Action item:
The entries below hold a line with "(e.rail[k]).state = .draining)" and a line with "7.4, R186). -/". Return those lines and all that lie between them, exactly and only.

Source records:
::::::

/-- What the causes of a period, the highest first, make of an outlet (R182, R183): paths F and W, and the states that have no session. The
first cause that ends a session is recorded. -/
def caused (k : Fin 12) (l : List Nat) (d e : Dev) : Prop :=
  let o := d.out[k]
  let p := e.out[k]
  let recorded (c : Nat) : Prop := p.cause = if o.cause = 0 then c else o.cause
  let safety (c : Nat) : Bool := c == 11 || c == 12 || c == 21
  match o.state with
  | .outOfService => e = d
  | .faulted => p.state = .faulted ∧ p.cause = o.cause ∧ ∀ c ∈ l, pathF c = true → bit p.faults c = true
  | .idle | .ended => ∀ c, l.find? safety = some c → p.state = .faulted ∧ bit p.faults c = true
  | .plugged | .handshake => ∀ c, l.head? = some c → p.state = (if safety c then .faulted else .ended) ∧ recorded c
  | .winddown | .weldCheck => ∀ c, l.find? pathF = some c → p.state = .faulted ∧ bit p.faults c = true
  | _ => ∀ c, l.head? = some c → p.state = (if pathF c then .faulted else .winddown) ∧ recorded c

/-- A cause is noted for the outlet's next boundary, and the outlet's state and end cause stand until then (R182). -/
def causeNoted (k : Fin 12) (c : Nat) (d e : Dev) : Prop :=
  (e.out[k]).raised = (d.out[k]).raised ||| 2 ^ c ∧ (e.out[k]).state = (d.out[k]).state ∧ (e.out[k]).cause = (d.out[k]).cause
/-- An event of Table 7.4 is noted for the outlet's next boundary. -/
def eventNoted (k : Fin 12) (x : OutEvent) (d e : Dev) : Prop :=
  (e.out[k]).events = (d.out[k]).events ++ [x] ∧ (e.out[k]).state = (d.out[k]).state ∧ (e.out[k]).cause = (d.out[k]).cause

/-- What an event makes of an outlet whose state takes it (Table 7.4). -/
def evented (k : Fin 12) (x : OutEvent) (d e : Dev) : Prop :=
  let o := d.out[k]
  let p := e.out[k]
  match x with
  | .plug => p.state = .plugged ∧ p.cause = 0 ∧ p.reqI = 0 ∧ p.vehMax = none ∧ num e (outIdx k 0) 0x09 = num d (outIdx k 0) 0x09 + 1
  | .unplug => p.state = .idle ∧ p.reqI = 0 ∧ p.cause = if o.cause = 0 then 7 else o.cause
  | .pass => p.state = .ended ∧ p.cause = o.cause ∧ (governs k d = true → (d.rail[k]).state = .live → (e.rail[k]).state = .draining)
  | .turned => p.turning = false ∧ p.state = if o.state = .delivering then .returning else .delivering
  | .outOfService => p.state = .outOfService
  | .toService => p.state = .idle ∧ num e (railIdx k 1) 0x01 = 0
  | .reset => p.faults = 0 ∧ p.state = if o.conn = 1 ∨ o.conn = 2 then .plugged else .idle

/-- An outlet at a period boundary (R182, Table 7.4): at most one transition, of the highest cause that its state knows, otherwise of an event;
what was noted is spent. Stated beside a cable check, whose own steps come first. -/
def outletBoundary : Prop := ∀ (k : Fin 12) (s : State),
  let d := s.dev
  let l := causesNow k d
  (caused k l d (takeCauses k l d))
  ∧ ((d.out[k]).state ≠ .cableCheck → causesMove k l d = true → caused k l d (outletPeriod k d))
  ∧ ((d.out[k]).state ≠ .cableCheck → causesMove k l d = false → ∀ x, (d.out[k]).events.find? (eventHolds k d) = some x →
      evented k x d (outletPeriod k d))
  ∧ ((d.out[k]).state ≠ .cableCheck → ((outletPeriod k d).out[k]).raised = 0 ∧ ((outletPeriod k d).out[k]).events = [])

/-! Plugging and phases (Table 7.4, R186). -/

/-- CONNECTION_DETECTED (R30, R182, R462): connected for 100 ms; no session starts while an FX activation waits, nor on a module alone that has
lost the barrier. -/
def connectionDetected : Prop := ∀ (k : Fin 12) (s : State),
  let o := s.dev.out[k]
  (o.state = .idle → o.conn = 1 ∨ o.conn = 2 → fxWaits s.dev = false → noNewSession s.dev = false →
    Gives (.connectionDetected k) s (fun e => eventNoted k .plug s.dev e ∧ o.connSince + ms 100 ≤ e.time.now))
  ∧ (o.state ≠ .idle ∨ (o.conn ≠ 1 ∧ o.conn ≠ 2) ∨ fxWaits s.dev = true ∨ noNewSession s.dev = true →
    Rests (.connectionDetected k) s)

/-- UNPLUG_DETECTED: no connection for 100 ms. -/
def unplugDetected : Prop := ∀ (k : Fin 12) (s : State),
  let o := s.dev.out[k]
  let may := o.state = .plugged ∨ o.state = .handshake ∨ o.state = .ended
  (may → o.conn = 0 → Gives (.unplugDetected k) s (fun e => eventNoted k .unplug s.dev e ∧ o.connSince + ms 100 ≤ e.time.now))
  ∧ (¬ may ∨ o.conn ≠ 0 → Rests (.unplugDetected k) s)

/-- PLUG_TIMEOUT: cause 4. -/
def plugTimeout : Prop := ∀ (k : Fin 12) (s : State),
  let o := s.dev.out[k]
  (o.state = .plugged → Gives (.plugTimeout k) s (fun e => causeNoted k 4 s.dev e ∧ o.since + sec (nat s.dev (outIdx k 2) 0x12) ≤ e.time.now))
  ∧ (o.state ≠ .plugged → Rests (.plugTimeout k) s)

/-- TARGET_TIMEOUT (R186): cause 5; not while a restart is awaited or a switch-over hold runs. -/
def targetTimeout : Prop := ∀ (k : Fin 12) (s : State),
  let o := s.dev.out[k]
  let runs := inCharge o.state && o.swHold.isNone && s.dev.barrier.field.view != .restartAwaited
  (runs = true → Gives (.targetTimeout k) s (fun e => causeNoted k 5 s.dev e ∧ o.updAt + ms (nat s.dev (outIdx k 2) 0x0F) ≤ e.time.now))
  ∧ (runs = false → Rests (.targetTimeout k) s)

/-- SWITCH_OVER_TARGET_HOLD_EXPIRY (R336): the hold ends, with cause 5 for an outlet in charge. -/
def switchOverTargetHoldExpiry : Prop := ∀ (k : Fin 12) (s : State),
  let o := s.dev.out[k]
  (∀ t, o.swHold = some t → Gives (.switchOverTargetHoldExpiry k) s (fun e => (e.out[k]).swHold = none
    ∧ (e.out[k]).grantCap = none ∧ t + ms (nat s.dev 0x1C01 0x03) ≤ e.time.now
    ∧ (inCharge o.state = true → causeNoted k 5 s.dev e)))
  ∧ (o.swHold = none → Rests (.switchOverTargetHoldExpiry k) s)

/-- VEHICLE_TARGET_UPDATE (R186): a discarded update is counted; an accepted one is taken with the current and the voltage clipped
to the outlet's. -/
def vehicleTargetUpdate : Prop := ∀ (k : Fin 12) (m : TenonMsg) (s : State),
  let b := m.payload
  let max_ := num s.dev (outIdx k 1) 0x02
  (heard .hf 0x08 m s.dev → up 1 s.dev = true → fieldAt b 0 1 = k.val → updateBad k b s.dev = true →
    Gives (.vehicleTargetUpdate m) s (fun e => e.out[k] = s.dev.out[k]
      ∧ num e (outIdx k 0) 0x0E = num s.dev (outIdx k 0) 0x0E + 1))
  ∧ (heard .hf 0x08 m s.dev → up 1 s.dev = true → fieldAt b 0 1 = k.val → updateBad k b s.dev = false →
    Gives (.vehicleTargetUpdate m) s (fun e => (e.out[k]).updCount = some (fieldAt b 34 4) ∧ (e.out[k]).updAt = s.dev.time.now
      ∧ (e.out[k]).phase = fieldAt b 1 1 ∧ (e.out[k]).targetV = fieldAt b 4 4
      ∧ (e.out[k]).reqI = clamp (-max_) max_ (signed 16 (fieldAt b 8 2))
      ∧ (inCharge (s.dev.out[k]).state = true → (e.out[k]).vehMax = some (min (fieldAt b 14 4 : Int) (num s.dev (outIdx k 1) 0x03)))
      ∧ (e.out[k]).state = (s.dev.out[k]).state))
  ∧ (¬ heard .hf 0x08 m s.dev ∨ up 1 s.dev = false → receivedOnly (.vehicleTargetUpdate m) .hf m s)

::::::

Exercise solution:
  | .pass => p.state = .ended ∧ p.cause = o.cause ∧ (governs k d = true → (d.rail[k]).state = .live → (e.rail[k]).state = .draining)
  | .turned => p.turning = false ∧ p.state = if o.state = .delivering then .returning else .delivering
  | .outOfService => p.state = .outOfService
  | .toService => p.state = .idle ∧ num e (railIdx k 1) 0x01 = 0
  | .reset => p.faults = 0 ∧ p.state = if o.conn = 1 ∨ o.conn = 2 then .plugged else .idle

/-- An outlet at a period boundary (R182, Table 7.4): at most one transition, of the highest cause that its state knows, otherwise of an event;
what was noted is spent. Stated beside a cable check, whose own steps come first. -/
def outletBoundary : Prop := ∀ (k : Fin 12) (s : State),
  let d := s.dev
  let l := causesNow k d
  (caused k l d (takeCauses k l d))
  ∧ ((d.out[k]).state ≠ .cableCheck → causesMove k l d = true → caused k l d (outletPeriod k d))
  ∧ ((d.out[k]).state ≠ .cableCheck → causesMove k l d = false → ∀ x, (d.out[k]).events.find? (eventHolds k d) = some x →
      evented k x d (outletPeriod k d))
  ∧ ((d.out[k]).state ≠ .cableCheck → ((outletPeriod k d).out[k]).raised = 0 ∧ ((outletPeriod k d).out[k]).events = [])

/-! Plugging and phases (Table 7.4, R186). -/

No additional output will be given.